== What is required ==
In the data below, the answer is the run of lines from the line containing "else if k = 128" through the line containing "def State.eventLive (s", both included; print it exactly and nothing else.

== Collected data ==
-- ==== Sys2Proof/Machine/Ops.lean ====
section
/-! DEFINITION. The named operations over the state: device state words and their fields, counters and event flags,
the event fabric (R109 to R113), the addressed memories (R14 to R16), free values, wall time, and the running, ending
and trapping of a core instruction (R71 to R73). -/

namespace Sys2Proof.Machine

/-! ### Device state words -/

/-- A register file with one word put in, ordered by address; a word at its reset value is not listed. -/
def regsInsert (r : Reg) (v : Word) : List (Reg × Word) → List (Reg × Word)
  | [] => [(r, v)]
  | e :: l => if r.addr < e.1.addr then (r, v) :: e :: l else e :: regsInsert r v l

/-- The reset value of a word (R524). -/
def Reg.resetValue (r : Reg) : Word := BitVec.ofNat 32 r.info.reset

/-- A register file after a word is set. -/
def regsPut (r : Reg) (v : Word) (l : List (Reg × Word)) : List (Reg × Word) :=
  let l' := l.filter fun e => e.1 != r
  if v = r.resetValue then l' else regsInsert r v l'

/-- The value a register file holds for a word. -/
def regsGet (r : Reg) : List (Reg × Word) → Word
  | [] => r.resetValue
  | e :: l => if e.1 = r then e.2 else regsGet r l

/-- The value of a word. -/
def State.rd (s : State) (r : Reg) : Word := regsGet r s.regs

/-- The state with a word set. -/
def State.wr (s : State) (r : Reg) (v : Word) : State := { s with regs := regsPut r v s.regs }

/-- The value of a field. -/
def State.get (s : State) (f : Fld) : Nat := getBits (s.rd f.reg) f.lo f.n

/-- The state with a field set; a value too wide for the field loses its upper bits. -/
def State.set (s : State) (f : Fld) (v : Nat) : State := s.wr f.reg (setBits (s.rd f.reg) f.lo f.n v)

/-- A one-bit field is 1. -/
def State.on (s : State) (f : Fld) : Bool := s.get f != 0

/-- A saturating counter field counts `k` occurrences (R526). -/
def State.count (s : State) (f : Fld) (k : Nat) : State := s.set f (satN f.n (s.get f + k))

/-- A wrapping counter field counts one occurrence. -/
def State.wrapUp (s : State) (f : Fld) : State := s.set f (s.get f + 1)

/-- The part is in tile role (R1). -/
def State.isTile (s : State) : Bool := s.on F.BOT_STAT_ROLE

/-- Midnight is in progress or has ended (R441): no cell, launch, transfer or host transaction begins any more (Table
20.10). -/
def State.midnight (s : State) : Bool := s.on F.PWR_STAT_MIDNIGHT

/-! ### The event fabric -/

/-- The word whose flags hold the condition of an event, with their mask: the condition sources of the owning
chapters (R153, R217, R277, R304, R331, R357, R379, R402, R424, R445, R459, R473, R496, R522, Tables 7.13 and 9.4). -/
def eventSource (k : Nat) : List (Reg × Nat) :=
  if k < 128 then [(.LMP_PSTAT k, 0xF00)]
  else if k = 128 then [(.SCN_GSTAT 0, 0xF00000), (.SCN_EV, 0xF)]
  else if k < 144 then [(.SCN_GSTAT (k - 128), 0xF00000)]
  else if k < 180 then [(.LAN_STAT (k - 144), 0x700)]
  else if k < 196 then [(.LNK_PSTAT ((k - 180) / 2), if k % 2 = 0 then 0xB0000 else 0x40000)]
  else if k < 204 then [(.MIR_EV, 2 ^ (k - 196))]
  else if k = 204 then [(.LNK_PSTAT 8, 0xB0000)]
  else if k = 205 then [(.LNK_PSTAT 8, 0x40000)]
  else if k < 212 then []
  else if k < 223 then [(.TIM_EV, 2 ^ (k - 212))]
  else if k < 231 then [(.TIM_LQSTAT (k - 223), 0xF00)]
  else if k < 240 then []
  else if k < 272 then [(.ING_SSTAT ((k - 240) / 2), if k % 2 = 0 then 0x100 else 0xE00)]
  else if k < 278 then [(.SRF_EV, 2 ^ (k - 272))]
  else if k < 304 then []
  else if k = 304 then [(.CMP_LSTAT 0, 4), (.CMP_EV, 0x3F)]
  else if k < 336 then [(.CMP_LSTAT ((k - 304) / 2), if k % 2 = 0 then 4 else 8)]
  else if k < 342 then [(.COR_EV, 2 ^ (k - 336))]
  else if k < 352 then []
  else if k < 359 then [(.MEM_CHEV 0, 2 ^ (k - 352))]
  else if k = 359 then []
  else if k < 367 then [(.MEM_CHEV 1, 2 ^ (k - 360))]
  else if k = 367 then []
  else if k < 380 then [(.PWR_EV, 2 ^ (k - 368))]
  else if k < 400 then []
  else if k < 411 then [(.HKP_EV, 2 ^ (k - 400))]
  else if k < 424 then []
  else if k < 428 then [(.HKP_SDEV, 2 ^ (k - 424))]
  else if k < 432 then []
  else if k < 440 then [(.ASR_EV, 2 ^ (k - 432))]
  else if k < 456 then []
  else if k < 462 then [(.BOT_EV, 2 ^ (k - 456))]
  else if k < 496 then []
  else if k < 500 then [(.CLK_EV, 2 ^ (k - 496))]
  else []

/-- The events without a condition: host events 464 to 479 (Table 2.10) and software events 480 to 495 (R96). -/
def plainEvent (k : Nat) : Bool := decide (464 ≤ k ∧ k < 496)

/-- R332: lamp port `p` carries lamps: its number is below nx × ny. -/
def lampPortUsed (s : State) (p : Nat) : Bool :=
  decide (p < 2 ^ (s.get F.SCN_GEOM_PXL + s.get F.SCN_GEOM_PYL)) && decide (p < 128)

/-- R7, R113, R379: an event can become pending only if its chapter lists it and its source is powered in the role; the
event of a lamp port without lamps never is. -/
def State.eventLive (s : State) (k : Nat) : Bool :=
  plainEvent k || (((eventSource k).any fun e => e.1.powered s.isTile) && (decide (128 ≤ k) || lampPortUsed s k))

/-- Event `k` is pending (R109). -/
def State.isPending (s : State) (k : Nat) : Bool := bit (s.rd (.EVT_PEND (k / 32))).toNat (k % 32)

/-- Event `k` becomes pending (R109, R113). -/
def State.raise (s : State) (k : Nat) : State :=
  if s.eventLive k then s.set ⟨.EVT_PEND (k / 32), k % 32, 1⟩ 1 else s

/-- The condition of a condition source holds (R109). -/
def State.condition (s : State) (k : Nat) : Bool :=
  (eventSource k).any fun e => e.1.powered s.isTile && decide (((s.rd e.1).toNat &&& e.2) ≠ 0)

/-- The event a flag belongs to; 511, which is reserved, for a bit that is no flag. -/
def flagEvent (r : Reg) (b : Nat) : Nat :=
  match r with
  | .LMP_PSTAT p => p
  | .SCN_GSTAT g => 128 + g
  | .SCN_EV => 128
  | .LAN_STAT n => 144 + n
  | .LNK_PSTAT c => if c = 8 then (if b = 18 then 205 else 204) else (if b = 18 then 181 + 2 * c else 180 + 2 * c)
  | .MIR_EV => 196 + b
  | .TIM_EV => 212 + b
  | .TIM_LQSTAT p => 223 + p
  | .ING_SSTAT i => if b = 8 then 240 + 2 * i else 241 + 2 * i
  | .SRF_EV => 272 + b
  | .CMP_LSTAT l => if b = 2 then 304 + 2 * l else 305 + 2 * l
  | .CMP_EV => 304
  | .COR_EV => 336 + b
  | .MEM_CHEV ch => 352 + 8 * ch + b
  | .PWR_EV => 368 + b
  | .HKP_EV => 400 + b
  | .HKP_SDEV => 424 + b
  | .ASR_EV => 432 + b
  | .BOT_EV => 456 + b
  | .CLK_EV => 496 + b
  | _ => 511

/-- A flag bit is set and its event becomes pending. -/
def State.flag (s : State) (r : Reg) (b : Nat) : State := (s.set ⟨r, b, 1⟩ 1).raise (flagEvent r b)

/-- A flag given as a field. -/
def State.flagF (s : State) (f : Fld) : State := s.flag f.reg f.lo

/-- R109, R110: a write of `mask` to a pending word clears its events, and a condition source whose condition still
holds makes its event pending again at once. -/
def State.clearPending (s : State) (j : Nat) (mask : Word) : State :=
  let s := s.wr (.EVT_PEND j) (s.rd (.EVT_PEND j) &&& ~~~mask)
  (List.range 32).foldl
    (fun s i => if mask.getLsbD i && s.condition (32 * j + i) then s.raise (32 * j + i) else s) s

/-- The lowest pending event of word `j` that satisfies `p`. -/
def State.lowestIn (s : State) (p : Nat → Bool) (j : Nat) : Option Nat :=
  if s.rd (.EVT_PEND j) = 0 then none
  else (List.range 32).findSome? fun i => if s.isPending (32 * j + i) && p (32 * j + i) then some (32 * j + i) else none

/-- The lowest pending event that satisfies `p`. -/
def State.lowestPending (s : State) (p : Nat → Bool) : Option Nat := (List.range 16).findSome? (s.lowestIn p)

== Solution for this task ==
  else if k = 128 then [(.SCN_GSTAT 0, 0xF00000), (.SCN_EV, 0xF)]
  else if k < 144 then [(.SCN_GSTAT (k - 128), 0xF00000)]
  else if k < 180 then [(.LAN_STAT (k - 144), 0x700)]
  else if k < 196 then [(.LNK_PSTAT ((k - 180) / 2), if k % 2 = 0 then 0xB0000 else 0x40000)]
  else if k < 204 then [(.MIR_EV, 2 ^ (k - 196))]
  else if k = 204 then [(.LNK_PSTAT 8, 0xB0000)]
  else if k = 205 then [(.LNK_PSTAT 8, 0x40000)]
  else if k < 212 then []
  else if k < 223 then [(.TIM_EV, 2 ^ (k - 212))]
  else if k < 231 then [(.TIM_LQSTAT (k - 223), 0xF00)]
  else if k < 240 then []
  else if k < 272 then [(.ING_SSTAT ((k - 240) / 2), if k % 2 = 0 then 0x100 else 0xE00)]
  else if k < 278 then [(.SRF_EV, 2 ^ (k - 272))]
  else if k < 304 then []
  else if k = 304 then [(.CMP_LSTAT 0, 4), (.CMP_EV, 0x3F)]
  else if k < 336 then [(.CMP_LSTAT ((k - 304) / 2), if k % 2 = 0 then 4 else 8)]
  else if k < 342 then [(.COR_EV, 2 ^ (k - 336))]
  else if k < 352 then []
  else if k < 359 then [(.MEM_CHEV 0, 2 ^ (k - 352))]
  else if k = 359 then []
  else if k < 367 then [(.MEM_CHEV 1, 2 ^ (k - 360))]
  else if k = 367 then []
  else if k < 380 then [(.PWR_EV, 2 ^ (k - 368))]
  else if k < 400 then []
  else if k < 411 then [(.HKP_EV, 2 ^ (k - 400))]
  else if k < 424 then []
  else if k < 428 then [(.HKP_SDEV, 2 ^ (k - 424))]
  else if k < 432 then []
  else if k < 440 then [(.ASR_EV, 2 ^ (k - 432))]
  else if k < 456 then []
  else if k < 462 then [(.BOT_EV, 2 ^ (k - 456))]
  else if k < 496 then []
  else if k < 500 then [(.CLK_EV, 2 ^ (k - 496))]
  else []

/-- The events without a condition: host events 464 to 479 (Table 2.10) and software events 480 to 495 (R96). -/
def plainEvent (k : Nat) : Bool := decide (464 ≤ k ∧ k < 496)

/-- R332: lamp port `p` carries lamps: its number is below nx × ny. -/
def lampPortUsed (s : State) (p : Nat) : Bool :=
  decide (p < 2 ^ (s.get F.SCN_GEOM_PXL + s.get F.SCN_GEOM_PYL)) && decide (p < 128)

/-- R7, R113, R379: an event can become pending only if its chapter lists it and its source is powered in the role; the
event of a lamp port without lamps never is. -/
def State.eventLive (s : State) (k : Nat) : Bool :=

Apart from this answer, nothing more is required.